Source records
-- ==== Sys2Proof/Machine/Space.lean ====
section
/-! DEFINITION. Translation (12 R232 to R235), seals as an access meets them (13 R266), and code fetch (04 R79 to R81). A
refusal is the number of its cause: 1 page, 2 protection, 4 poison; or it is the `awayCode` of a sector that must be waited
for first. -/

namespace Sys2Proof.Machine

/-- What an access needs of its leaf (12 R234). -/
inductive Need where
  | rd | wr | rmw | fetch
  deriving DecidableEq, Repr

/-- TARGET of a leaf (12 R233). -/
def leafTarget (e : Nat) : Target :=
  match bitsOf e 6 2 with
  | 0 => .device
  | 1 => .host false
  | 2 => .host true
  | _ => .peer (bitsOf e 8 4)

/-- The page bits of a leaf at a level (12 R232). -/
def levelBits (level : Nat) : Nat := 47 - 11 * level

/-- A table entry that the walk may use at its level (12 R234). -/
def entryOk (e level : Nat) : Bool :=
  let leaf := bitsOf e 1 1 == 1
  let target := bitsOf e 6 2
  bitsOf e 0 1 == 1 && bitsOf e 58 6 == 0 && bitsOf e 12 2 == 0 &&
  (if leaf then
    level != 0 && bitsOf e 14 (levelBits level - 14) == 0 &&
    (if target == 3 then decide (1 ≤ bitsOf e 8 4) && decide (bitsOf e 8 4 ≤ 13) else bitsOf e 8 4 == 0) &&
    (bitsOf e 5 1 == 0 || target == 1 || target == 2) &&
    (target != 0 || decide (bitsOf e 14 44 * 2 ^ 14 < deviceBytes))
  else level != 3 && bitsOf e 2 10 == 0)

/-- What stands for a refusal where a table entry or a packet lies in a sector that is busy or held elsewhere: who asked waits
for it (17 R334, R341). -/
def awayCode (sec : Nat) : Nat := 2 ^ 20 + sec

/-- The sector that such a refusal names. -/
def awaySector (c : Nat) : Option Nat := if 2 ^ 20 ≤ c then some (c - 2 ^ 20) else none

/-- The walk from a table at a level, with as many levels left as `fuel`: the leaf and its page bits. A table at or beyond 576 GiB
is a page fault (log entry 91). -/
def State.walkFrom (s : State) (va : Nat) : (fuel level table : Nat) → Except Nat (Nat × Nat)
  | 0, _, _ => .error 1
  | fuel + 1, level, table =>
    let a := table + 8 * bitsOf va (levelBits level) 11
    if !inDevice a 8 then .error 1
    else if s.sectorAway (a / 32) then .error (awayCode (a / 32))
    else if s.poisonedAt a then .error 4
    else
      let e := ofBytes (s.seenBytes a 8)
      if !entryOk e level then .error 1
      else if bitsOf e 1 1 == 1 then .ok (e, levelBits level)
      else s.walkFrom va fuel (level + 1) (bitsOf e 14 44 * 2 ^ 14)

/-- GEN of an address space (12 R236). -/
def State.gen (s : State) (asid : BitVec 12) : BitVec 8 :=
  match NMap.get? s.asids asid.toNat with
  | some a => a.gen
  | none => 0

/-- A translation held in a TLB of a die for a page of an address space under its current GEN (12 R235). -/
def State.heldLeaf (s : State) (die : Nat) (asid : BitVec 12) (va : Nat) : Option TlbEntry :=
  let use (tlb : List TlbEntry) : Option TlbEntry :=
    tlb.find? fun e => e.asid = asid ∧ e.gen = s.gen asid ∧ e.va = va / 2 ^ e.bits
  match s.clusters.findSome? fun (c, k) => if clusterDie c = die then use k.tlb else none with
  | some l => some l
  | none => use (NMap.getD s.tlbs die [])

/-- A translation as a TLB would hold it: a page of a context's address space, the leaf and the page bits. -/
def State.entryOf (s : State) (ctx va : Nat) (l : Nat × Nat) : TlbEntry :=
  let c := s.ctx ctx
  ⟨c.asid, s.gen c.asid, va / 2 ^ l.2, l.2, w64 l.1, c.pasid⟩

/-- The translation that an access of a context uses on a die: a held one or a walk's (log entry 8). -/
def State.entry (s : State) (die ctx va : Nat) : Except Nat TlbEntry :=
  let c := s.ctx ctx
  let walk := (s.walkFrom va 4 0 (bitsOf c.root.toNat 14 44 * 2 ^ 14)).map (s.entryOf ctx va)
  match s.heldLeaf die c.asid va with
  | some e => if walk.toOption == some e then walk else if Config.tlbUsed s.fresh then .ok e else walk
  | none => walk

/-- Its leaf and page bits. -/
def State.leaf (s : State) (die ctx va : Nat) : Except Nat (Nat × Nat) :=
  (s.entry die ctx va).map fun e => (e.leaf.toNat, e.bits)

/-- Whether a leaf allows an access (12 R234). -/
def leafAllows (e : Nat) (n : Need) : Bool :=
  match n with
  | .rd => bitsOf e 2 1 == 1
  | .wr => bitsOf e 3 1 == 1
  | .rmw => bitsOf e 2 1 == 1 && bitsOf e 3 1 == 1
  | .fetch => bitsOf e 4 1 == 1

/-- Whether the peer that a leaf names, if it names one, grants the address (20 R382); a lost one grants none until its links are
reset (20 R383, log entry 23). -/
def State.peerAllows (s : State) (t : Target) (pa : Nat) : Bool :=
  match t with
  | .peer p => !s.lostPeers.contains p && Config.peerGrants p pa
  | _ => true

/-- The physical address that a translation gives for an offset in its page: a page of the host's virtual addresses by ATS under
the PASID that the entry holds (12 R233, 03 R78). -/
def TlbEntry.addr (e : TlbEntry) (offset : Nat) : Nat :=
  let pa := bitsOf e.leaf.toNat 14 44 * 2 ^ 14 + offset
  if bitsOf e.leaf.toNat 5 1 = 1 then Config.atsPage e.pasid.toNat (pa / 2 ^ 14) * 2 ^ 14 + pa % 2 ^ 14 else pa

/-- Translation of a global address for a context as a cluster of a die makes it (12 R228, R232 to R235). -/
def State.translate (s : State) (die ctx va : Nat) (n : Need) : Except Nat (Target × Nat) :=
  if 2 ^ 58 ≤ va then .error 1
  else match s.entry die ctx va with
    | .error c => .error c
    | .ok e =>
      let pa := e.addr (va % 2 ^ e.bits)
      let l := e.leaf.toNat
      if leafAllows l n && s.peerAllows (leafTarget l) pa then .ok (leafTarget l, pa) else .error 2

/-- What the peer that a page names answers to an access which the leaf allows and it does not serve: link lost, or refused (20
R382, R388). -/
def State.peerCode (s : State) (die ctx va : Nat) (n : Need) : Option Nat :=
  match s.entry die ctx va with
  | .error _ => none
  | .ok e =>
    let t := leafTarget e.leaf.toNat
    if !leafAllows e.leaf.toNat n || s.peerAllows t (e.addr (va % 2 ^ e.bits)) then none
    else match t with
      | .peer p => some (if s.lostPeers.contains p then 2 else 1)
      | _ => none

/-- The entry that a TLB holds for a translation (12 R235): none where it fails. -/
def State.tlbEntry (s : State) (die ctx va : Nat) : Option TlbEntry := (s.entry die ctx va).toOption

/-- An entry taken into a TLB of a size: the translation of its page before it is gone. -/
def holdEntry (size : Nat) (tlb : List TlbEntry) (e : TlbEntry) : List TlbEntry :=
  (e :: tlb.filter fun x => !(x.asid == e.asid && x.gen == e.gen && x.va == e.va && x.bits == e.bits)).take size

/-- A translation that succeeds is held in the die's shared TLB of 32,768 entries (12 R235). -/
def State.holdShared (s : State) (die ctx va : Nat) : State :=
  match s.tlbEntry die ctx va with
  | none => s
  | some e => { s with tlbs := NMap.set s.tlbs die (holdEntry 32768 (NMap.getD s.tlbs die []) e) }

/-- A translation that a cluster makes is held there in its TLB of 512 entries too (12 R235). -/
def State.hold (s : State) (cl ctx va : Nat) : State :=
  match s.tlbEntry (clusterDie cl) ctx va with
  | none => s
  | some e =>
    let k := s.cluster cl
    (s.setCluster cl { k with tlb := holdEntry 512 k.tlb e }).holdShared (clusterDie cl) ctx va

/-- The translations of some addresses, held once for each page. -/
def State.holdAll (s : State) (cl ctx : Nat) (vas : List Nat) : State :=
  (vas.foldl (fun acc va => insertRising (va / 2 ^ 14) acc) []).foldl (fun s p => s.hold cl ctx (p * 2 ^ 14)) s

/-- Whether a seal-table entry refuses writes to any byte of a range of an address space (13 R266, 17 R337). -/
def State.sealed (s : State) (asid : BitVec 12) (va n : Nat) : Bool :=
  s.sealTable.any fun (_, e) => e.asid == asid && decide (va < e.base + e.len) && decide (e.base < va + n)

/-- The seal-table entry in state SEALED that holds an address (17 R336). -/
def State.sealedEntry (s : State) (asid : BitVec 12) (va : Nat) : Option Nat :=
  (s.sealTable.find? fun (_, e) =>
    e.asid = asid ∧ e.opening = false ∧ e.base ≤ va ∧ va < e.base + e.len).map (·.1)

/-- Bytes of a global range that lies in one page, read for a context at their homes. -/
def State.globalRead (s : State) (die ctx va n : Nat) (need : Need) : Except Nat (List Byte) :=
  match s.translate die ctx va need with
  | .error c => .error c
  | .ok (t, pa) => s.physRead t pa n

/-- 8-byte words from a global address, each read on its own: the words, or the cause and the address. -/
def State.globalWords (s : State) (die ctx va : Nat) : (n : Nat) → Except (Nat × Nat) (List W64)
  | 0 => .ok []
  | n + 1 =>
    match s.globalRead die ctx va 8 .rd with
    | .error c => .error (c, va)
    | .ok bs => match s.globalWords die ctx (va + 8) n with
      | .error e => .error e
      | .ok ws => .ok (w64 (ofBytes bs) :: ws)

/-- Bytes written for a context at a global range that lies in one page; a seal refuses them. -/
def State.globalWrite (s : State) (die ctx va : Nat) (bytes : List Byte) (time : BitVec 16) (by_ : Writer) :
    Except Nat State :=
  if s.sealed (s.ctx ctx).asid va bytes.length then .error 2
  else match s.translate die ctx va .wr with
    | .error c => .error c
    | .ok (t, pa) => .ok (s.physWrite t pa bytes time by_)

/-- The number under which a thread keeps a packet that it has fetched: a sprig has packets of its own (04 R100). -/
def fetchKey (who : Who) (pkt : Nat) : Nat :=
  match who with
  | .sprig j => pkt + (j + 1) * 2 ^ 60
  | _ => pkt

/-- The byte of the youngest queued store to an address (17 R326). -/
def queuedByte (queue : List QEntry) (t : Target) (pa : Nat) : Option Byte :=
  queue.foldl (fun acc q => match q.op with
    | .store bs _ => if q.target == t && decide (q.pa ≤ pa) && decide (pa < q.pa + bs.length) then bs[pa - q.pa]? else acc
    | _ => acc) none

/-- The bytes of a packet as code fetch reads them: with the stores that the wave's cluster still has queued, which an acquire of
the wave may have made visible (04 R97, 17 R326). -/
def State.codeBytes (s : State) (w : Wave) (pkt : Nat) : Except Nat (List Byte) :=
  match s.translate (clusterDie w.cluster) w.ctx pkt .fetch with
  | .error c => .error c
  | .ok (t, pa) =>
    if t = .device && s.sectorAway (pa / 32) then .error (awayCode (pa / 32))
    else match s.physRead t pa 16 with
    | .error c => .error c
    | .ok bs =>
      .ok (((List.range 16).zip bs).map fun (i, b) => (queuedByte (s.cluster w.cluster).queue t (pa + i)).getD b)

/-- The packet at an address as the issuing thread of a wave fetches it, or the refusal (04 R81, R97). A packet fetched
before may come as it then was (log entry 11). -/
def State.fetch (s : State) (w : Wave) (pkt : Nat) : Except Nat (BitVec 128) :=
  match s.codeBytes w pkt with
  | .error c => .error c
  | .ok bs =>
    let new := BitVec.ofNat 128 (ofBytes bs)
    match NMap.get? w.fetched (fetchKey s.who pkt) with
    | some old => .ok (if Config.stalePacket s.fresh then old else new)
    | none => .ok new

/-- A fetch that lets two readings agree needs no choice: the packet as memory holds it. -/
def pktWord (p : BitVec 128) (slot : Nat) : BitVec 32 := p.extractLsb' (32 * slot) 32
/-- The trailer (04 R80). -/
def pktTrailer (p : BitVec 128) : BitVec 32 := p.extractLsb' 96 32
/-- JOIN (04 R80). -/
def pktJoin (p : BitVec 128) : Bool := p.getLsbD 127
/-- ENTRY (04 R80). -/
def pktEntry (p : BitVec 128) : Bool := p.getLsbD 126
/-- L (04 R80). -/
def pktLit (p : BitVec 128) : BitVec 24 := p.extractLsb' 96 24
/-- The packet fault of 04 R81. -/
def pktBad (p : BitVec 128) : Bool := p.extractLsb' 120 6 != 0 || p.getLsbD 95

/-- The sector for which a fetch must wait. -/
def State.fetchAway (s : State) (w : Wave) (pkt : W64) : Option Nat :=
  match s.fetch w pkt.toNat with
  | .error c => awaySector c
  | .ok _ => none

/-- A legal landing point (07 R163, R164): below 2^58, aligned, fetchable, with ENTRY. -/
def State.landing (s : State) (w : Wave) (t : W64) : Bool :=
  t.extractLsb' 58 6 == 0 && t.extractLsb' 0 4 == 0 &&
  match s.fetch w t.toNat with
  | .error _ => false
  | .ok p => pktEntry p

end Sys2Proof.Machine
end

(WHAT YOU HAVE TO DO): Could you restate word for word the lines above, from the one that contains "(bitsOf e 5" through the one that contains "def State.entry (s", and no others?

(SOLVED EXERCISE):
    (bitsOf e 5 1 == 0 || target == 1 || target == 2) &&
    (target != 0 || decide (bitsOf e 14 44 * 2 ^ 14 < deviceBytes))
  else level != 3 && bitsOf e 2 10 == 0)

/-- What stands for a refusal where a table entry or a packet lies in a sector that is busy or held elsewhere: who asked waits
for it (17 R334, R341). -/
def awayCode (sec : Nat) : Nat := 2 ^ 20 + sec

/-- The sector that such a refusal names. -/
def awaySector (c : Nat) : Option Nat := if 2 ^ 20 ≤ c then some (c - 2 ^ 20) else none

/-- The walk from a table at a level, with as many levels left as `fuel`: the leaf and its page bits. A table at or beyond 576 GiB
is a page fault (log entry 91). -/
def State.walkFrom (s : State) (va : Nat) : (fuel level table : Nat) → Except Nat (Nat × Nat)
  | 0, _, _ => .error 1
  | fuel + 1, level, table =>
    let a := table + 8 * bitsOf va (levelBits level) 11
    if !inDevice a 8 then .error 1
    else if s.sectorAway (a / 32) then .error (awayCode (a / 32))
    else if s.poisonedAt a then .error 4
    else
      let e := ofBytes (s.seenBytes a 8)
      if !entryOk e level then .error 1
      else if bitsOf e 1 1 == 1 then .ok (e, levelBits level)
      else s.walkFrom va fuel (level + 1) (bitsOf e 14 44 * 2 ^ 14)

/-- GEN of an address space (12 R236). -/
def State.gen (s : State) (asid : BitVec 12) : BitVec 8 :=
  match NMap.get? s.asids asid.toNat with
  | some a => a.gen
  | none => 0

/-- A translation held in a TLB of a die for a page of an address space under its current GEN (12 R235). -/
def State.heldLeaf (s : State) (die : Nat) (asid : BitVec 12) (va : Nat) : Option TlbEntry :=
  let use (tlb : List TlbEntry) : Option TlbEntry :=
    tlb.find? fun e => e.asid = asid ∧ e.gen = s.gen asid ∧ e.va = va / 2 ^ e.bits
  match s.clusters.findSome? fun (c, k) => if clusterDie c = die then use k.tlb else none with
  | some l => some l
  | none => use (NMap.getD s.tlbs die [])

/-- A translation as a TLB would hold it: a page of a context's address space, the leaf and the page bits. -/
def State.entryOf (s : State) (ctx va : Nat) (l : Nat × Nat) : TlbEntry :=
  let c := s.ctx ctx
  ⟨c.asid, s.gen c.asid, va / 2 ^ l.2, l.2, w64 l.1, c.pasid⟩

/-- The translation that an access of a context uses on a die: a held one or a walk's (log entry 8). -/
def State.entry (s : State) (die ctx va : Nat) : Except Nat TlbEntry :=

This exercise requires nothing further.